• _Task_:
Go through the records and filter out every line lacking the word "plru"; copy the lines that remain.

• _Information supplied_:

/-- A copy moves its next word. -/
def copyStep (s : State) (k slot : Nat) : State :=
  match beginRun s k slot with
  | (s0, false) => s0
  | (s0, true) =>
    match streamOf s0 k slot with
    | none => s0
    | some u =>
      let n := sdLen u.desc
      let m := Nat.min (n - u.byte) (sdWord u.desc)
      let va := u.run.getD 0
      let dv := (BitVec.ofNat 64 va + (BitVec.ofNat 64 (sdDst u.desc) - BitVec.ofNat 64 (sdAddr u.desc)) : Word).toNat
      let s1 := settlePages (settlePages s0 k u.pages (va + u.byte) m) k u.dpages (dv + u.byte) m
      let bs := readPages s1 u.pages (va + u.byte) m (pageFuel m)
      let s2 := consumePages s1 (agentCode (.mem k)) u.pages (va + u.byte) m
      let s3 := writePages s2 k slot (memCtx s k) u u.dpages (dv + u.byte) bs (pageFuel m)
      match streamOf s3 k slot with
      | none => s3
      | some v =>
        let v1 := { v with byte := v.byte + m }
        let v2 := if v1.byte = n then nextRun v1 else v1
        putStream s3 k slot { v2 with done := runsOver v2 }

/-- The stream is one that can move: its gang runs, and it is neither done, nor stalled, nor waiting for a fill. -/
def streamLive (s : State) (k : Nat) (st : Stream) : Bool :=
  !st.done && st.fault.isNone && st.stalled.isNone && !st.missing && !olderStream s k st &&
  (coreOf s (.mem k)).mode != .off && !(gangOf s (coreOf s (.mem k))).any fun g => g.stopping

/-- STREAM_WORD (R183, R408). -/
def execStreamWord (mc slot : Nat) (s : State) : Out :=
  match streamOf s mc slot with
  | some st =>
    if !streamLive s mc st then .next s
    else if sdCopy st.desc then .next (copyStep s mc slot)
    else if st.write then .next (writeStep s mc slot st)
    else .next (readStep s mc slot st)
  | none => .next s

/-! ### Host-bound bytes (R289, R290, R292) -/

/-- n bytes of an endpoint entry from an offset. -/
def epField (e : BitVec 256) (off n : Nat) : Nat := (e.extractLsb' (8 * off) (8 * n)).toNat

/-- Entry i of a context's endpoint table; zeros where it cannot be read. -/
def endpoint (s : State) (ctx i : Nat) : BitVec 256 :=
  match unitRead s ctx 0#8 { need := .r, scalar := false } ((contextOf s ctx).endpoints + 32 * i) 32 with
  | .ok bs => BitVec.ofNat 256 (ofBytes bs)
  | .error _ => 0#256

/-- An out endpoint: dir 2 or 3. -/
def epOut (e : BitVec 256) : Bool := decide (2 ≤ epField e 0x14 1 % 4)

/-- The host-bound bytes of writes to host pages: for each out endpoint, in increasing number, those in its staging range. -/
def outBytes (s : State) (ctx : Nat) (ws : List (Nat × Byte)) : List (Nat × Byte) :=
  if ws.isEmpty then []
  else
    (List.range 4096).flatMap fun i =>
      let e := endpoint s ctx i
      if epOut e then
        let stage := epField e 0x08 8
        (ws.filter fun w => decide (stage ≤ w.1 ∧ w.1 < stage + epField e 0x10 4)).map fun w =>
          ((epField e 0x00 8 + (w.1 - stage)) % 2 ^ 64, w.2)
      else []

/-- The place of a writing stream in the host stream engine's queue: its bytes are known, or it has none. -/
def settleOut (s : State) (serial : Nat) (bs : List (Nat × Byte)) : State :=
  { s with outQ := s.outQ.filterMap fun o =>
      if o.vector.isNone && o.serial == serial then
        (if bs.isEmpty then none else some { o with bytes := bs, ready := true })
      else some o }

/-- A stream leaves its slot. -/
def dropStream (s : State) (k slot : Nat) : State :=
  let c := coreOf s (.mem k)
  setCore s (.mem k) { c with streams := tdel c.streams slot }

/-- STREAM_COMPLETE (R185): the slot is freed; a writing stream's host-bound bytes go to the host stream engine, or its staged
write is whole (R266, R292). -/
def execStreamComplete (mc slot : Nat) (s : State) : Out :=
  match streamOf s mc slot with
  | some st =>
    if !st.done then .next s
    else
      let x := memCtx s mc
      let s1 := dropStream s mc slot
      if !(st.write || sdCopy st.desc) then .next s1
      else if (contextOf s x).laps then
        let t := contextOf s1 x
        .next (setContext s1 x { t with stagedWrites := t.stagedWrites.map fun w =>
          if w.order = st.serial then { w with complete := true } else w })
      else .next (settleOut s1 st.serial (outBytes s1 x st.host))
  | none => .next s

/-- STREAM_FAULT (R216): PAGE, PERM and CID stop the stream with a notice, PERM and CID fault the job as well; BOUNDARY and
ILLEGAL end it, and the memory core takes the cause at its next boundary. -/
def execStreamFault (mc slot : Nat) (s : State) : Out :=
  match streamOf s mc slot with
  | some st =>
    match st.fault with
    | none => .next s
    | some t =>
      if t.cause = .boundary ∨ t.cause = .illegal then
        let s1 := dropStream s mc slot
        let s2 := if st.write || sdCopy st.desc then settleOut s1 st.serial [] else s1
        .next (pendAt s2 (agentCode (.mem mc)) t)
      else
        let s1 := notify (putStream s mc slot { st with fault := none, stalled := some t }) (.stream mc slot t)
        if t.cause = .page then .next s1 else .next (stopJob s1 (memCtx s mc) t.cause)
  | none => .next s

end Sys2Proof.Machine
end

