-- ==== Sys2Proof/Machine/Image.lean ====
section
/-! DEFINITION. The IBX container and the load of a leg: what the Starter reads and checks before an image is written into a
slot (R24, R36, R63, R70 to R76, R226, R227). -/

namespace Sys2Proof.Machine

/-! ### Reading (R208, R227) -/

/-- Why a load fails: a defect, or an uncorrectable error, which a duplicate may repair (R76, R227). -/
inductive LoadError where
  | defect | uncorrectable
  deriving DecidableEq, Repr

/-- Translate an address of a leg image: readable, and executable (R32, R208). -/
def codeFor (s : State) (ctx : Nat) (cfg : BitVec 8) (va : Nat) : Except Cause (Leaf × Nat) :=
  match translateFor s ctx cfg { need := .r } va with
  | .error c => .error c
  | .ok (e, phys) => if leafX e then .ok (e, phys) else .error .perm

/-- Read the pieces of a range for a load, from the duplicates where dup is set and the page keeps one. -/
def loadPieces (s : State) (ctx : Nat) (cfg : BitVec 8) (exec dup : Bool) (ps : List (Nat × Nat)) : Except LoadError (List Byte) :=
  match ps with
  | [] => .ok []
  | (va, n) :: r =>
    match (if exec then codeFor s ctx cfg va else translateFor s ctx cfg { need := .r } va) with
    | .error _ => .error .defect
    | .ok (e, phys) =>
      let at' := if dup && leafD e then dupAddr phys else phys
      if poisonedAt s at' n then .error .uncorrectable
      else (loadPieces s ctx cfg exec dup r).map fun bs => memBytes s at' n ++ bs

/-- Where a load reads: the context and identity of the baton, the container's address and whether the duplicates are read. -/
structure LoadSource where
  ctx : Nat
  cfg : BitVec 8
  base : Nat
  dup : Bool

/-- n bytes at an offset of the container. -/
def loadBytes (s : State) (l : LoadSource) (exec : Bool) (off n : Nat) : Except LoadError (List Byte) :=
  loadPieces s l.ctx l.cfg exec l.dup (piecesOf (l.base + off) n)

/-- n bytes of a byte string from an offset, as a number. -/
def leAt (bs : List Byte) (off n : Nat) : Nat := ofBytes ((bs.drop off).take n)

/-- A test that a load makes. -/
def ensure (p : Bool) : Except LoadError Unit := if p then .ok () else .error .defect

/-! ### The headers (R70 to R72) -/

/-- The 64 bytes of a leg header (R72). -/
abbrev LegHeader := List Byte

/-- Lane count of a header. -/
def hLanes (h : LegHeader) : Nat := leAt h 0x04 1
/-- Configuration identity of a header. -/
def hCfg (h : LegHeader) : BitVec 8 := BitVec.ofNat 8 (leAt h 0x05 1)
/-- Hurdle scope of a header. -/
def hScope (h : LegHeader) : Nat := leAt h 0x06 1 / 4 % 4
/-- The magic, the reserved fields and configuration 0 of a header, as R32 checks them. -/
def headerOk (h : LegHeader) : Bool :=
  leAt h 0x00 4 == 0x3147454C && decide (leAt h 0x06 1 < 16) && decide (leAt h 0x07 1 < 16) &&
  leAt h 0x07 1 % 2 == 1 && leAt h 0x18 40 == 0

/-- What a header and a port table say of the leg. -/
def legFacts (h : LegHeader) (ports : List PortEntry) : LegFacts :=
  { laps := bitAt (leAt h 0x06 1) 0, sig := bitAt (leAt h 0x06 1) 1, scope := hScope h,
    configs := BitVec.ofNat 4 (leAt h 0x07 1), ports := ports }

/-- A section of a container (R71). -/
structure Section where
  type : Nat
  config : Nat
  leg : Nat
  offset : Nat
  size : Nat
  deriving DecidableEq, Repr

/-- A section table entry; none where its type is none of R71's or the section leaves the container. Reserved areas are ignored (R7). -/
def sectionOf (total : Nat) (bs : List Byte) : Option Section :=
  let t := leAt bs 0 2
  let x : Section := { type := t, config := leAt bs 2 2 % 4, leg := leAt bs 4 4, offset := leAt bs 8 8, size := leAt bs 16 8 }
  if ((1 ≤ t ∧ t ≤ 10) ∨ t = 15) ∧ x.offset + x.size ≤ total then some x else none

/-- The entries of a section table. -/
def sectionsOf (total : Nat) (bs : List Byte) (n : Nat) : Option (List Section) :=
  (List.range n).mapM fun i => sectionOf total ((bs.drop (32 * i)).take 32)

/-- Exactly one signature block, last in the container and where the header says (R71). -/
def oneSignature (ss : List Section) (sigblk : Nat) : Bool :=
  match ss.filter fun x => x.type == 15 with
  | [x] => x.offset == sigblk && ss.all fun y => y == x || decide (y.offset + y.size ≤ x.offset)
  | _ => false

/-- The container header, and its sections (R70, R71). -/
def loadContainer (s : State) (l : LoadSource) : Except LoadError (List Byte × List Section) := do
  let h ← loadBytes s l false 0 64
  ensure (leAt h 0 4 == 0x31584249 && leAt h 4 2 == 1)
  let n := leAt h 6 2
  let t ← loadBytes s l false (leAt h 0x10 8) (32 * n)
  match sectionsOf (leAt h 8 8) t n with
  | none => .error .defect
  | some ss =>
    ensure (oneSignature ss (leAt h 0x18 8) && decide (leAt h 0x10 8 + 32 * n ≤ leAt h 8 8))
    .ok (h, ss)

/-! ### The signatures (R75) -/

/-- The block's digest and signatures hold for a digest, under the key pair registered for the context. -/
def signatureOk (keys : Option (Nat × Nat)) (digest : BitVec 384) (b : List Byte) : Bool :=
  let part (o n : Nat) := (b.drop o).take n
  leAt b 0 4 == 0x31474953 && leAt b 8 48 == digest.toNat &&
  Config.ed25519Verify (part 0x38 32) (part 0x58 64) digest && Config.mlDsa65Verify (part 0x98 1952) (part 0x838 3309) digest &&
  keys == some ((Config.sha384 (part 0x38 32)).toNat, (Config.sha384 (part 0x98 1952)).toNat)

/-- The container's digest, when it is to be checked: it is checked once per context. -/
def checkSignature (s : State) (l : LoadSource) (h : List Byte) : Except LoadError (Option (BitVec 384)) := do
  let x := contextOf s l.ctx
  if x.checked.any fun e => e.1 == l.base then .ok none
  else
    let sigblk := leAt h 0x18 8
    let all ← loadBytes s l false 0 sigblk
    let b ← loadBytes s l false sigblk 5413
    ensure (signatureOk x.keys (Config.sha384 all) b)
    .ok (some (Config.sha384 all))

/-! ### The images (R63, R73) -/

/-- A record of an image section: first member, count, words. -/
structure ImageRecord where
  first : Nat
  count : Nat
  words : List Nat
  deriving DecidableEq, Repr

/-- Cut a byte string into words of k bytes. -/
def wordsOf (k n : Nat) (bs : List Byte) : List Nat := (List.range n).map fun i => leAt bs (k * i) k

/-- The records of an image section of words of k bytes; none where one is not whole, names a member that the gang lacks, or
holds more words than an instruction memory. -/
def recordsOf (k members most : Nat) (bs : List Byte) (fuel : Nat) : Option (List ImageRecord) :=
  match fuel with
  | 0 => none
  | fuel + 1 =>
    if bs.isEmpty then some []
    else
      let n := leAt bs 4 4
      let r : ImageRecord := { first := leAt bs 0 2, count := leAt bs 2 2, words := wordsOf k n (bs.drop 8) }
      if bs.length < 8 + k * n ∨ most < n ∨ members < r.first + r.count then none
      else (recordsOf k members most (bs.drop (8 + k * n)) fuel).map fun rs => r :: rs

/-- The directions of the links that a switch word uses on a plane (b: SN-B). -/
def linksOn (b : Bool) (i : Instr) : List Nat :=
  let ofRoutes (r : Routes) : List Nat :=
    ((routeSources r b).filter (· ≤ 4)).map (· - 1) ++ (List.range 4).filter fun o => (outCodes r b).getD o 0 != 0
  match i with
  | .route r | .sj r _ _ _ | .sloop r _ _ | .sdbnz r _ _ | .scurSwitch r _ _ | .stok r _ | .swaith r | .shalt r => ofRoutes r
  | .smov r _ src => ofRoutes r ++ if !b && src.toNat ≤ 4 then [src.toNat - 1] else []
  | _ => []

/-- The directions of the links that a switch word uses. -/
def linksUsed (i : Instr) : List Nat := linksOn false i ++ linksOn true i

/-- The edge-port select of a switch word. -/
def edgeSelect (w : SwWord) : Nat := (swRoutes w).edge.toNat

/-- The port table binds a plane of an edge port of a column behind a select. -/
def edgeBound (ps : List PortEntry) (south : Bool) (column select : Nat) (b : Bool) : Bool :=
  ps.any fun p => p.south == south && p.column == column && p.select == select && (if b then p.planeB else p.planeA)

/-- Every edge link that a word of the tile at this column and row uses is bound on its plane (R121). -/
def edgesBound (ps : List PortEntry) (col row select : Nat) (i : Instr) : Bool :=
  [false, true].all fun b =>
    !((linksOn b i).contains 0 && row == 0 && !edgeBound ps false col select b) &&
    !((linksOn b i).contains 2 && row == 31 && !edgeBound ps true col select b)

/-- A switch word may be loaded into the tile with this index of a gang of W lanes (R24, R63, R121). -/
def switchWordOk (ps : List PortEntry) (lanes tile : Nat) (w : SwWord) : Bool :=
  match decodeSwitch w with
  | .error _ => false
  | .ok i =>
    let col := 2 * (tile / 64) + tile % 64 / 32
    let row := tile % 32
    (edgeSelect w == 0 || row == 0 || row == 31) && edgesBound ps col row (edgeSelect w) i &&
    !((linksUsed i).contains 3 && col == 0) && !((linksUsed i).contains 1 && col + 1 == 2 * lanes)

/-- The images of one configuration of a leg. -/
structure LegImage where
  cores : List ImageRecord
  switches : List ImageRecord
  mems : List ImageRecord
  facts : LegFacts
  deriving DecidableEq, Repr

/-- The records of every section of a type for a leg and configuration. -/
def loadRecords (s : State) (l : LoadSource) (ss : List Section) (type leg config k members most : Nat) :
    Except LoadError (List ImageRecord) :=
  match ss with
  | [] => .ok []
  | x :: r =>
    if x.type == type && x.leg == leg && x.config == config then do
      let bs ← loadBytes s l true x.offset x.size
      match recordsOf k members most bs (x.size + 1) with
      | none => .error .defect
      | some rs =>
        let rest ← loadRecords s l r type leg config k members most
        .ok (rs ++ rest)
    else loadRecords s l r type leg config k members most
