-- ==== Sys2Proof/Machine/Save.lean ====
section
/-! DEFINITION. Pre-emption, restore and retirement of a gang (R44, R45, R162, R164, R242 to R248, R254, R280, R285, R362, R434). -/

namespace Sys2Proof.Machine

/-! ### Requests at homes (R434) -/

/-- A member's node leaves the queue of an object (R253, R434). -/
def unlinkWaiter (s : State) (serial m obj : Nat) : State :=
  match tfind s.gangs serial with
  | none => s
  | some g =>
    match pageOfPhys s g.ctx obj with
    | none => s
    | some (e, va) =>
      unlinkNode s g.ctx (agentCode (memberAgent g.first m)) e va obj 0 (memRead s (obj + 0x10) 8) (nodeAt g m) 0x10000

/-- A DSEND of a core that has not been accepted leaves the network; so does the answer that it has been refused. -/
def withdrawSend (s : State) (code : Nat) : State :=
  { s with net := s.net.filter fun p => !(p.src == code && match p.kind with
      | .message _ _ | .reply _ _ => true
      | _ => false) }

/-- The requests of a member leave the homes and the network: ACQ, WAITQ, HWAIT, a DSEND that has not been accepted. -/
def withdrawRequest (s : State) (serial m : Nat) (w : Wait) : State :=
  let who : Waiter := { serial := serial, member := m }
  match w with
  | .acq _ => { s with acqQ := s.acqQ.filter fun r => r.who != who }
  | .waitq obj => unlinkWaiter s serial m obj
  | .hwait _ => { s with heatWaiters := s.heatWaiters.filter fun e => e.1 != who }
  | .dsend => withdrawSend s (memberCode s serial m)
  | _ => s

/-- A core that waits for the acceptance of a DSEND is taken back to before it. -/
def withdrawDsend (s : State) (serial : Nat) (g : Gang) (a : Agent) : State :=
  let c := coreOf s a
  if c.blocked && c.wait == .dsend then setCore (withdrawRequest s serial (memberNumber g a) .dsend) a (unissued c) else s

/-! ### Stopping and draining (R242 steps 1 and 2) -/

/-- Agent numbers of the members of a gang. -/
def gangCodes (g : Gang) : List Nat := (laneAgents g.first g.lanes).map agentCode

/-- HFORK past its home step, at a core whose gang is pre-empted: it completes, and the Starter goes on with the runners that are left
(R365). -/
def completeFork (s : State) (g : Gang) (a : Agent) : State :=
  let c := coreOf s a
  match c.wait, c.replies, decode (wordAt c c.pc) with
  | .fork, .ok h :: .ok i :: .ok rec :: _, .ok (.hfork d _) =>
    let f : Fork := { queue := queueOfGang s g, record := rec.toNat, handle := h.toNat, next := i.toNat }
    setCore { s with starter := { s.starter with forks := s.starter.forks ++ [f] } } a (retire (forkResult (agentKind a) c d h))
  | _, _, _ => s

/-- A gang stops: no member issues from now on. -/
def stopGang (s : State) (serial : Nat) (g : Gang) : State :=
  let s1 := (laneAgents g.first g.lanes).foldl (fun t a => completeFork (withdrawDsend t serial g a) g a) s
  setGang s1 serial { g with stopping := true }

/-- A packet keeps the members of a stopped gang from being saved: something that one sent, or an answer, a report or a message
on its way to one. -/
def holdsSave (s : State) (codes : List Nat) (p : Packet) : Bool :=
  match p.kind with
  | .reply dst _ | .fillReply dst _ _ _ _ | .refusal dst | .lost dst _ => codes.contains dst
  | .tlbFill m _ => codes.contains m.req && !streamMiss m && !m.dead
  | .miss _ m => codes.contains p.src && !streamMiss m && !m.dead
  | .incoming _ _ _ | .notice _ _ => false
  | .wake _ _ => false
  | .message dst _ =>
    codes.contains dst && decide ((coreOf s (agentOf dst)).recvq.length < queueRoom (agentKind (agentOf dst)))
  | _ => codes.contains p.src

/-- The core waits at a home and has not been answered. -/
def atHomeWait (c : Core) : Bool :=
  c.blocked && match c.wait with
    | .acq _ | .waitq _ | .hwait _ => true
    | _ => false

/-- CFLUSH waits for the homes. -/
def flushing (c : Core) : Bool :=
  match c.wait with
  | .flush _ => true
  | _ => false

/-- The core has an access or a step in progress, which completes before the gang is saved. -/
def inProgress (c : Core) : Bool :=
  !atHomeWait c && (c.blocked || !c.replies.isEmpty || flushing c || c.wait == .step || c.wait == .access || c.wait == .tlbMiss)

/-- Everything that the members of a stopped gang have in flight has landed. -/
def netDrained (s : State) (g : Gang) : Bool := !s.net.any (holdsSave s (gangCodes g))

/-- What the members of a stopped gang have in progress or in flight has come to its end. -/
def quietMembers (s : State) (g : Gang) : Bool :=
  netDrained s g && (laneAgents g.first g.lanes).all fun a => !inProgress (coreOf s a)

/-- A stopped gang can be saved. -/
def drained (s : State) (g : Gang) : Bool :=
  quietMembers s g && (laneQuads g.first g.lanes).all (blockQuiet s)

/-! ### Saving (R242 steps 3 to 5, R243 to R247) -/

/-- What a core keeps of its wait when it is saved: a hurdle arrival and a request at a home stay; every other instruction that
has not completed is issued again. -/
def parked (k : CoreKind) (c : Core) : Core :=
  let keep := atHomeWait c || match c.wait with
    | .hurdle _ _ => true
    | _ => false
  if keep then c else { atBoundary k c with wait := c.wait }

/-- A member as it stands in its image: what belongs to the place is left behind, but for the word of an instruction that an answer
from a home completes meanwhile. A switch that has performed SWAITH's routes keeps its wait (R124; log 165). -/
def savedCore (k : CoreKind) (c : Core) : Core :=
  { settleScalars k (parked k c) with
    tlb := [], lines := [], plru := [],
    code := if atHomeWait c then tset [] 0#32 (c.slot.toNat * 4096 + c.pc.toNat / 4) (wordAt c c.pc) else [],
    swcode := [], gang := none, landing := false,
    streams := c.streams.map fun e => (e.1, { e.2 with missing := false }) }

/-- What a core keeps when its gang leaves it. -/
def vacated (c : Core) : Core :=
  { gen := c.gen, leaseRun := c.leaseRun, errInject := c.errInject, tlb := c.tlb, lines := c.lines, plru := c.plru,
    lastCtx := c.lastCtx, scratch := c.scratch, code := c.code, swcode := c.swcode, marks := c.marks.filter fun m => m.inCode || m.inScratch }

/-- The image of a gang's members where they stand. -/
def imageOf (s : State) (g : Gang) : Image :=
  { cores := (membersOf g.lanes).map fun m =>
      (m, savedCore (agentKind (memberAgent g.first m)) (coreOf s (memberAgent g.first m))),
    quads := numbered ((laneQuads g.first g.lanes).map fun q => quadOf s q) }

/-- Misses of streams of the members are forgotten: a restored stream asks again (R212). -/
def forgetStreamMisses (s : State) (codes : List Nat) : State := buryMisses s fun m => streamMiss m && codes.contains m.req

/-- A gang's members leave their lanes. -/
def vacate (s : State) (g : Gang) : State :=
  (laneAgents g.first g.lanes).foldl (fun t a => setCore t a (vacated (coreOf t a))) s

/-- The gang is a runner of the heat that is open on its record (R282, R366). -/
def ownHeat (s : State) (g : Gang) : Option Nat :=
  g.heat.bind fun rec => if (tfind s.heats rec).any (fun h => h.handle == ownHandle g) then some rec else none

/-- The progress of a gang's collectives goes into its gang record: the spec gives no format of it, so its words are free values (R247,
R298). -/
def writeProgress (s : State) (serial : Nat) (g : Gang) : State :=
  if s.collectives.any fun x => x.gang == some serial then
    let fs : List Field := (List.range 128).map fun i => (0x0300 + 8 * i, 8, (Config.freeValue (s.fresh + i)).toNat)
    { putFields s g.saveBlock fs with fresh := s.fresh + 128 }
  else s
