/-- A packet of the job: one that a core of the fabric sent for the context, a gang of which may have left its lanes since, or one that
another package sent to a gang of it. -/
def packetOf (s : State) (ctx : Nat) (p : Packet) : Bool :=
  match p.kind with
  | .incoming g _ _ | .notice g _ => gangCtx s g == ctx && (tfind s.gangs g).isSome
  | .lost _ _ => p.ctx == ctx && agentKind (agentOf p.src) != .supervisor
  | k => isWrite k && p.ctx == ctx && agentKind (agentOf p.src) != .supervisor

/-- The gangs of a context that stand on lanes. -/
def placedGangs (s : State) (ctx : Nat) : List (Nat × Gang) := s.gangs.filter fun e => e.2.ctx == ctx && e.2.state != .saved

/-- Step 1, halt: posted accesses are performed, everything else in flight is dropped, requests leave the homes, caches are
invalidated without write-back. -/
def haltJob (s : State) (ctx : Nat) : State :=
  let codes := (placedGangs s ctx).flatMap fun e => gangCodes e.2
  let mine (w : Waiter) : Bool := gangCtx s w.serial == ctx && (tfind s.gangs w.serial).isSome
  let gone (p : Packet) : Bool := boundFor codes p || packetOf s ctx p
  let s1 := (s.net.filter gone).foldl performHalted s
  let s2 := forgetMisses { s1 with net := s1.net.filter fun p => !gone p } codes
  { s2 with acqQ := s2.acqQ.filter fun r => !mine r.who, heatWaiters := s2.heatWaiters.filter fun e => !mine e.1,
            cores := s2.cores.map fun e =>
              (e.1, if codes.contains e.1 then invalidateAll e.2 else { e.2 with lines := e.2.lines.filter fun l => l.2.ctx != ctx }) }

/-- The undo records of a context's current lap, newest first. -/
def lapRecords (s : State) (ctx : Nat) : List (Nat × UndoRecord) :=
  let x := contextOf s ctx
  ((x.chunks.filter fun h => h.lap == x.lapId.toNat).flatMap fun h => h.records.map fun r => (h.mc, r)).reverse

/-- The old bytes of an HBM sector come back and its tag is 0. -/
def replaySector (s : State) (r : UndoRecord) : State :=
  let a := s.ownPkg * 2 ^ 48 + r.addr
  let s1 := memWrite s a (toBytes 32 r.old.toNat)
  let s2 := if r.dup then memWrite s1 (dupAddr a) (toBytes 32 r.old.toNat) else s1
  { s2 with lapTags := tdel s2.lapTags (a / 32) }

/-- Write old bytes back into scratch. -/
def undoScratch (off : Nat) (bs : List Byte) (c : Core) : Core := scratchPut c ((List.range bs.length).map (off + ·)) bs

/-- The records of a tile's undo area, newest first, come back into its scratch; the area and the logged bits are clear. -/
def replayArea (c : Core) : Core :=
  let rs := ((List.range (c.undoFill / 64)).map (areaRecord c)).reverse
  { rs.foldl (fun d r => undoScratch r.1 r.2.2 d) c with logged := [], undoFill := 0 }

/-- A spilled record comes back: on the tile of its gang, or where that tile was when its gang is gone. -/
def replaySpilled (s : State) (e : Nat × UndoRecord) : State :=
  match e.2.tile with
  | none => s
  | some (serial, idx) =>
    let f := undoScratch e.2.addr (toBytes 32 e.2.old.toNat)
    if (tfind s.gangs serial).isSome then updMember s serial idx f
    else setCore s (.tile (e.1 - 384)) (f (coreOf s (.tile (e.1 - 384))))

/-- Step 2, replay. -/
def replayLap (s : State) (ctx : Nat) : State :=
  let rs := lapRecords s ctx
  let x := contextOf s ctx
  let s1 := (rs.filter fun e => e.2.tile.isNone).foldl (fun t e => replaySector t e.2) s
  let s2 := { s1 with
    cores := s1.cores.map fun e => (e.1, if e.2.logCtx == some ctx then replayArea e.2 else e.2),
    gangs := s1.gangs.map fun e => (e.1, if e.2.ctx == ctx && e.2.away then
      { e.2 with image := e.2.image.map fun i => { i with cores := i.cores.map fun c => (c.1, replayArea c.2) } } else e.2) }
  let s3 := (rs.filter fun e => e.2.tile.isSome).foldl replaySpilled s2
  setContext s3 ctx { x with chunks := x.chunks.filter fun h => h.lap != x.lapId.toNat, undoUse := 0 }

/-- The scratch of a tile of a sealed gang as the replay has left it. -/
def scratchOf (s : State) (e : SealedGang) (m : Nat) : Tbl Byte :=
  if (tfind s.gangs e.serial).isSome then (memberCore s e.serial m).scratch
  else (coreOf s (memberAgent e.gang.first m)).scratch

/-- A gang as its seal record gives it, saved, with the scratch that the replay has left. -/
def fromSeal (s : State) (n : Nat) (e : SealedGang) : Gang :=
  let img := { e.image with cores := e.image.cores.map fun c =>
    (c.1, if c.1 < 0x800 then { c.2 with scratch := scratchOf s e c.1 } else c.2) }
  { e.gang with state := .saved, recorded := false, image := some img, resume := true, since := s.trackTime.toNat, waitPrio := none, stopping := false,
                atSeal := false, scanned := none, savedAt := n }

• _Result of this exercise_:
    tlb := [], lines := [], plru := [],
  { gen := c.gen, leaseRun := c.leaseRun, errInject := c.errInject, tlb := c.tlb, lines := c.lines, plru := c.plru,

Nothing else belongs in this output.